【问题标题】:unable to retrieve values from two different arraylist无法从两个不同的数组列表中检索值
【发布时间】:2018-11-14 12:02:40
【问题描述】:

我有两个不同大小的数组列表,我的问题是我必须从两个列表中检索值并将其显示到文本视图上,当我使用两个循环时,它首先完成内部循环,然后执行外循环和 vales 被打印两次,如果使用 break 中断内循环,则在第一次循环后完全忽略内循环。

ArrayList<LocationDto>location = new ArrayList<>();
education<EducationDto> = new ArrayList<>();

if (education.size() != 0) {
    for (int j = 0; j < education.size(); j++) {
        for (int k = 0; k < location.size(); k++) {
            if (!education.get(j).getSpecializationTitle().equalsIgnoreCase("") && !location.get(k).getLocationName().equalsIgnoreCase("")) {
                tvEducation.append(education.get(j).getEducationTitle() + "(" + education.get(j).getSpecializationTitle() + ")" + " Located at " + location.get(k).getLocationName());
            } else if (education.get(j).getSpecializationTitle().equalsIgnoreCase("") && !location.get(k).getLocationName().equalsIgnoreCase("")) {
                tvEducation.append(education.get(j).getEducationTitle() + " Located at " + location.get(j).getLocationName());
            } else if (!education.get(j).getSpecializationTitle().equalsIgnoreCase("") && location.get(k).getLocationName().equalsIgnoreCase("")) {
                tvEducation.append(education.get(j).getEducationTitle() + "(" + education.get(j).getSpecializationTitle() + ")");
            } else {
                tvEducation.append(education.get(j).getEducationTitle());
            }
            if (j != education.size() - 1) {
                tvEducation.append(" , ");
            }
            break;
        }
    }
} else {
    tvEducation.setText("Not Specified");
    tvEducation.setTextColor(getResources().getColor(R.color.color_three));
}

我现在该怎么办?

【问题讨论】:

  • 您有什么要求?
  • 首先检查列表的大小。
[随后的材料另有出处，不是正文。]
-- ==== Sys2Proof/Certificates/Slice0/Obligations.lean ====
section
/-! DEFINITION. The statements for the provers, from the spec's numbered rules. A title or docstring says where a
statement rests on a decision of the spec (D<n>, an inference or a choice of the spec's own) or on a log entry. -/

open Sys2Proof Sys2Proof.Machine

/-! ## The bus -/

/-- R34, R35: what a bus read answers, for every address; a failed read returns no byte and there is no state it could
change. -/
def Obligations.BusReadContract : Prop :=
  ∀ (s : State) (addr : Word),
    s.memRead addr =
      if addr.toNat ≤ 0x1FFF then .ok (s.ram.get (addr.toNat % 0x0800))
      else if 0x8000 ≤ addr.toNat then
        .ok (s.prgRom.get (if s.prgLen.bytes ≤ 16384 then (addr.toNat - 0x8000) % s.prgLen.bytes
          else addr.toNat - 0x8000))
      else .error (.unmappedAddress addr)

/-- R36, R37, R38: a RAM write stores one byte, visible through all four mirror addresses, and changes nothing else; a
write of the ROM window or of the gap raises its error whatever the value, and no state results. -/
def Obligations.BusWriteContract : Prop :=
  ∀ (s : State) (addr : Word) (v : Byte),
    (addr.toNat ≤ 0x1FFF →
      ∃ t, s.memWrite addr v = .ok t ∧ t = { s with ram := t.ram } ∧
        (∀ i, t.ramByte i = if i = addr.toNat % 0x0800 then v else s.ramByte i) ∧
        (∀ j : Fin 4, t.memRead (BitVec.ofNat 16 (addr.toNat % 0x0800 + 0x0800 * j.val)) = .ok v) ∧
        (∀ other : Word, ¬(other.toNat ≤ 0x1FFF ∧ other.toNat % 0x0800 = addr.toNat % 0x0800) →
          t.memRead other = s.memRead other)) ∧
    (0x8000 ≤ addr.toNat → s.memWrite addr v = .error (.readOnlyViolation addr)) ∧
    (0x2000 ≤ addr.toNat → addr.toNat ≤ 0x7FFF → s.memWrite addr v = .error (.unmappedAddress addr))

/-- R32: the effective RAM index is the address modulo 0x0800, equivalently its low 11 bits, and the four windows are
one byte: they read alike, and a write through one is read through every other. -/
def Obligations.RamMirrorWindows : Prop :=
  ∀ (s : State) (k : Fin 2048) (i j : Fin 4) (v : Byte),
    ramIndex (BitVec.ofNat 16 (k.val + 0x0800 * i.val)) = k.val ∧
    ramIndex (BitVec.ofNat 16 (k.val + 0x0800 * i.val)) =
      ((BitVec.ofNat 16 (k.val + 0x0800 * i.val)).extractLsb' 0 11).toNat ∧
    s.memRead (BitVec.ofNat 16 (k.val + 0x0800 * i.val)) = .ok (s.ramByte k.val) ∧
    ∃ t, s.memWrite (BitVec.ofNat 16 (k.val + 0x0800 * i.val)) v = .ok t ∧ t.ramByte k.val = v ∧
      t.memRead (BitVec.ofNat 16 (k.val + 0x0800 * j.val)) = .ok v

/-- The ROM window (20_memory.md sections 2 and 3, its mirror properties): a 16 KiB image is seen twice, a 32 KiB image
once, and the index never leaves the image. -/
def Obligations.RomWindowReads : Prop :=
  ∀ (s : State),
    (s.prgLen = .kib16 → ∀ k : Fin 16384,
      s.memRead (BitVec.ofNat 16 (0x8000 + k.val)) = .ok (s.romByte k.val) ∧
      s.memRead (BitVec.ofNat 16 (0xC000 + k.val)) = .ok (s.romByte k.val)) ∧
    (s.prgLen = .kib32 → ∀ k : Fin 32768,
      s.memRead (BitVec.ofNat 16 (0x8000 + k.val)) = .ok (s.romByte k.val)) ∧
    (∀ addr : Word, romIndex s.prgLen addr < s.prgLen.bytes)

/-- The address map (20_memory.md section 2): four disjoint ranges that cover the address space, and their address
bits. -/
def Obligations.RegionDecodeTable : Prop :=
  ∀ addr : Word,
    (regionOf addr = .ram ↔ addr.toNat ≤ 0x1FFF) ∧
    (regionOf addr = .peripheral ↔ 0x2000 ≤ addr.toNat ∧ addr.toNat ≤ 0x401F) ∧
    (regionOf addr = .expansion ↔ 0x4020 ≤ addr.toNat ∧ addr.toNat ≤ 0x7FFF) ∧
    (regionOf addr = .rom ↔ 0x8000 ≤ addr.toNat) ∧
    (regionOf addr = .ram ↔ addr.extractLsb' 13 3 = 0#3) ∧
    (regionOf addr = .rom ↔ addr.getLsbD 15 = true)

/-- No address of the zero page raises a bus error (30_encoding.md section 6), in either zero-page mode. -/
def Obligations.ZeroPageNeverFails : Prop :=
  ∀ (s : State) (short x v : Byte),
    (∃ b, s.memRead (eaZpx short x) = .ok b) ∧ (∃ t, s.memWrite (eaZpx short x) v = .ok t) ∧
    (∃ b, s.memRead (eaZp short) = .ok b) ∧ (∃ t, s.memWrite (eaZp short) v = .ok t)

/-- The stream cannot be changed (20_memory.md section 8, 70_reset_and_hazards.md section 4): neither a bus write nor a
cycle changes what any cursor decodes to. -/
def Obligations.StoresNeverReachTheStream : Prop :=
  (∀ (s t : State) (addr : Word) (v : Byte), s.memWrite addr v = .ok t →
    ∀ c, decode opcodeTable t.stream c = decode opcodeTable s.stream c) ∧
  (∀ s t : State, step s = .next t → ∀ c, decode opcodeTable t.stream c = decode opcodeTable s.stream c)

/-! ## The instructions -/

/-- AND #imm completes in every state (41_logical.md). The count 2 is the spec's decision D9 (log entry 7), the wrap of
`pc` its decision D3 (log entry 10). -/
def Obligations.AndImmediateResult : Prop :=
  ∀ (s : State) (imm : Byte),
    ∃ t, exec (.andImm imm) s = .next t ∧ t.a = s.a &&& imm ∧
      t.flag .z = (s.a &&& imm == 0#8) ∧ t.flag .n = (s.a &&& imm).getLsbD 7 ∧
      t.pc = s.pc + 2#16 ∧ t.out = some (.ok 2)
还要将此tvEducation.append(education.get(j).getEducationTitle() + " Located at " + location.get(j).getLocationName()); 更改为tvEducation.append(education.get(j).getEducationTitle() + " Located at " + location.get(k).getLocationName());

标签: android loops arraylist


【解决方案1】:

break 语句会终止一个循环,无论它是否已完成,所以您的问题是您在没有某种条件的情况下直接在内部 for 循环中放置了一个 break。因此,循环第一次运行时,它将到达中断,这就是它在第一次迭代时终止的原因!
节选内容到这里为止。